Christine Callies, chief U.S. investment strategist at Merrill Lynch & Co., says: "If you add up all the industries that Al Gore is against, you probably come up with 80% of the Standard & Poor's 500." While she doubts Mr. Gore would be as antibusiness as his rhetoric, she is concerned that the debate is shifting toward "allowing government to grow bigger and consume a larger portion of [the economy]."
Lawrence Kudlow, chief U.S. economist of the ING Barings unit of ING Groep NV, and a sometime Bush economic spokesman, says Mr. Gore's "campaign against big business is really starting to damage the stock market, and ultimately it's going to backfire for Gore." Individual investors, he believes, "are going to say, 'What's wrong with businesses? They create jobs.' " Mr. Gore, he says, "is using the populist rhetoric that Jimmy Carter used to use against the oil companies."

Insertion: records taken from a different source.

-- ==== Sys2Proof/Machine/Flicker.lean ====
section
/-! DEFINITION. Flicker frequency estimator (43_flicker.md R165 to R172): FAVG, GNORM, THRESH, PEAK, FDECIDE,
B2MHZ, MHZ2B, FLKEST. -/

namespace Sys2Proof.Machine

/-- The sum of the first n samples (R165). -/
def sampleSum (l : List U16) (n : Nat) : Nat := ((l.take n).map (·.toNat)).sum

/-- `FLK.avgC`, `FLK.avgW` (R165). -/
def storeAverages (n : Nat) (s : State) : State :=
  { s with flk := { s.flk with
      avgC := BitVec.ofNat 32 (sampleSum s.buf.clear n / n)
      avgW := BitVec.ofNat 32 (sampleSum s.buf.wide n / n) } }

/-- FAVG as a procedure (R165). -/
def frameAverages : Proc Unit := do
  let n ← look (·.flk.sampleCount)
  checkFrameSize n
  update (storeAverages n.toNat)

/-- FAVG (R165). -/
def execFavg (s : State) : Outcome :=
  complete (do
    frameAverages
    update fun s => setX 1 (s.flk.avgW.setWidth 64) (setX 0 (s.flk.avgC.setWidth 64) s)) s

/-- The gain code of modulator m. -/
def gainOf (s : State) (m : Nat) : U4 := s.flk.gain.getD m 0

/-- An average taken at gain code `code` referred to `GAIN_REF_CODE`, floor (R166). -/
def normalise (c : Config) (avg : U32) (code : U4) : U64 :=
  BitVec.ofNat 64 (avg.toNat * gainTab c.flk.gainRefCode.toNat / gainTab code.toNat)

/-- GNORM as a procedure (R166). -/
def gainNormalise : Proc Unit := do
  let c ← look (·.cfg)
  let codeC ← look (gainOf · c.flk.modClear)
  let codeW ← look (gainOf · c.flk.modWide)
  require (decide (codeC.toNat ≤ maxGainCode)) (codeC.setWidth 16)
  require (decide (codeW.toNat ≤ maxGainCode)) (codeW.setWidth 16)
  update fun s => { s with flk := { s.flk with
    normC := normalise c s.flk.avgC codeC
    normW := normalise c s.flk.avgW codeW } }

/-- GNORM (R166). -/
def execGnorm (s : State) : Outcome :=
  complete (do
    gainNormalise
    update fun s => setX 1 s.flk.normW (setX 0 s.flk.normC s)) s

/-- The threshold value over the integers: one floor division, at the end (R167). -/
def thresholdValue (c : Config) (mag0 normC : Nat) : Nat :=
  mag0 * max c.flk.ratioFloor.toNat (c.flk.targetClear.toNat / normC) * c.flk.thrK.toNat / thrDiv

/-- THRESH as a procedure (R167). -/
def adaptiveThreshold : Proc Unit := do
  let s ← look id
  if s.flk.normC = 0 then raise .divideByZero 0
  else do
    let t := thresholdValue s.cfg (s.buf.mag.getD 0 0).toNat s.flk.normC.toNat
    if 2 ^ 64 ≤ t then raise .arithOverflow 0
    else update fun s => { s with flk := { s.flk with thresh := BitVec.ofNat 64 t } }

/-- THRESH (R167). -/
def execThresh (s : State) : Outcome :=
  complete (do
    adaptiveThreshold
    update fun s => setX 0 s.flk.thresh s) s

/-- The bin of the maximum magnitude among `best` and the `count` bins from `i` on; the first of equal
maxima wins (R168). -/
def peakScan (mag : List U64) : Nat → Nat → Nat → Nat
  | 0, _, best => best
  | count + 1, i, best =>
    peakScan mag count (i + 1) (if (mag.getD best 0).toNat < (mag.getD i 0).toNat then i else best)

/-- The bin of the maximum magnitude in `[BIN_LO, BIN_HI]` (R168). -/
def peakBin (mag : List U64) : Nat := peakScan mag (binHi - binLo) (binLo + 1) binLo

/-- PEAK as a procedure (R168). -/
def findPeak (s : State) : State :=
  { s with flk := { s.flk with
      peakBin := BitVec.ofNat 16 (peakBin s.buf.mag)
      peakMag := s.buf.mag.getD (peakBin s.buf.mag) 0 } }

/-- PEAK (R168). -/
def execPeak (s : State) : Outcome :=
  complete (do
    update findPeak
    update fun s => setX 1 s.flk.peakMag (setX 0 (s.flk.peakBin.setWidth 64) s)) s

/-- `bin * SAMPLE_RATE_MHZ / N`, floor (R169, R170). -/
def binToMhz (c : Config) (bin n : Nat) : Nat := bin * c.flk.sampleRateMhz.toNat / n

/-- `FLK.freq` replaced. -/
def storeFreq (f : U32) (s : State) : State := { s with flk := { s.flk with freq := f } }

/-- FDECIDE as a procedure (R169): "exceeds" is strictly greater. -/
def decideFrequency : Proc Unit := do
  let s ← look id
  let n := s.flk.sampleCount
  require (n != 0) 0
  if s.flk.thresh.toNat < s.flk.peakMag.toNat then do
    let f := binToMhz s.cfg s.flk.peakBin.toNat n.toNat
    if 2 ^ 32 ≤ f then raise .arithOverflow s.flk.peakBin
    else update (storeFreq (BitVec.ofNat 32 f))
  else update (storeFreq 0)

/-- FDECIDE (R169). -/
def execFdecide (s : State) : Outcome :=
  complete (do
    decideFrequency
    update fun s => setX 0 (s.flk.freq.setWidth 64) s) s

/-- The operand checks of B2MHZ and MHZ2B (R170, R171). -/
def checkConversion (n : U16) (v : U64) : Proc Unit := do
  require (n != 0) 0
  require (decide (v.toNat < 2 ^ 32)) (v.setWidth 16)

/-- B2MHZ (R170). -/
def execB2mhz (s : State) : Outcome :=
  complete (do
    let n ← look (·.flk.sampleCount)
    let v ← look (getX · 1)
    checkConversion n v
    let c ← look (·.cfg)
    update (setX 0 (BitVec.ofNat 64 (binToMhz c v.toNat n.toNat)))) s

/-- `f * N / SAMPLE_RATE_MHZ`, floor (R171). -/
def mhzToBin (c : Config) (f n : Nat) : Nat := f * n / c.flk.sampleRateMhz.toNat

/-- MHZ2B (R171). -/
def execMhz2b (s : State) : Outcome :=
  complete (do
    let n ← look (·.flk.sampleCount)
    let v ← look (getX · 1)
    checkConversion n v
    let c ← look (·.cfg)
    update (setX 0 (BitVec.ofNat 64 (mhzToBin c v.toNat n.toNat)))) s

/-- The analysis of a buffered frame of n samples, DEINT to FDECIDE in the source's order (R172). -/
def analyseFrame (n : U16) : Proc Unit := do
  deinterleave
  parseMeta
  frameAverages
  gainNormalise
  window
  fft n
  magnitude n
  adaptiveThreshold
  update findPeak
  decideFrequency

/-- `FLK.satf <- 0` (R172). -/
def clearSaturation (s : State) : State := { s with flk := { s.flk with satf := false } }

/-- FLKEST as a procedure (R172): whether a frame was processed. -/
def flickerCycle : Proc Bool := do
  update clearSaturation
  let ready ← drain
  if ready then do
    let n ← look (·.flk.sampleCount)
    let c ← look (·.cfg)
    let fits := decide (n.toNat ≤ c.flk.fftMax)
    onlyIf fits (analyseFrame n)
    fifoClear
    update emptyRing
    pure fits
  else pure false

/-- FLKEST (R172): `x[0]` is 1 when a frame was processed. -/
def execFlkest (s : State) : Outcome :=
  complete (do
    let done ← flickerCycle
    update (setX 0 (flagWord done))) s

end Sys2Proof.Machine
end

Mr. Kudlow's views are partisan, of course. Still, bond traders say they have noticed that campaign rhetoric from both candidates -- about tax cuts by Mr. Bush or new spending by Mr. Gore -- could mean higher interest rates.
Some Wall Street veterans aren't concerned about Bush-Gore policy differences because they believe adverse market reactions will act as a brake on any policy initiatives that would hurt the economy. Something like that, they say, helped scuttle the ambitious Clinton health-care plan.
For some on Wall Street, the best result simply would be the "gridlock" that can result when the White House and Congress are split between the parties. Not much gets done that way, which often is just fine for the economy and the markets. After all, the economy improved only after Republicans gained control of Congress in 1994.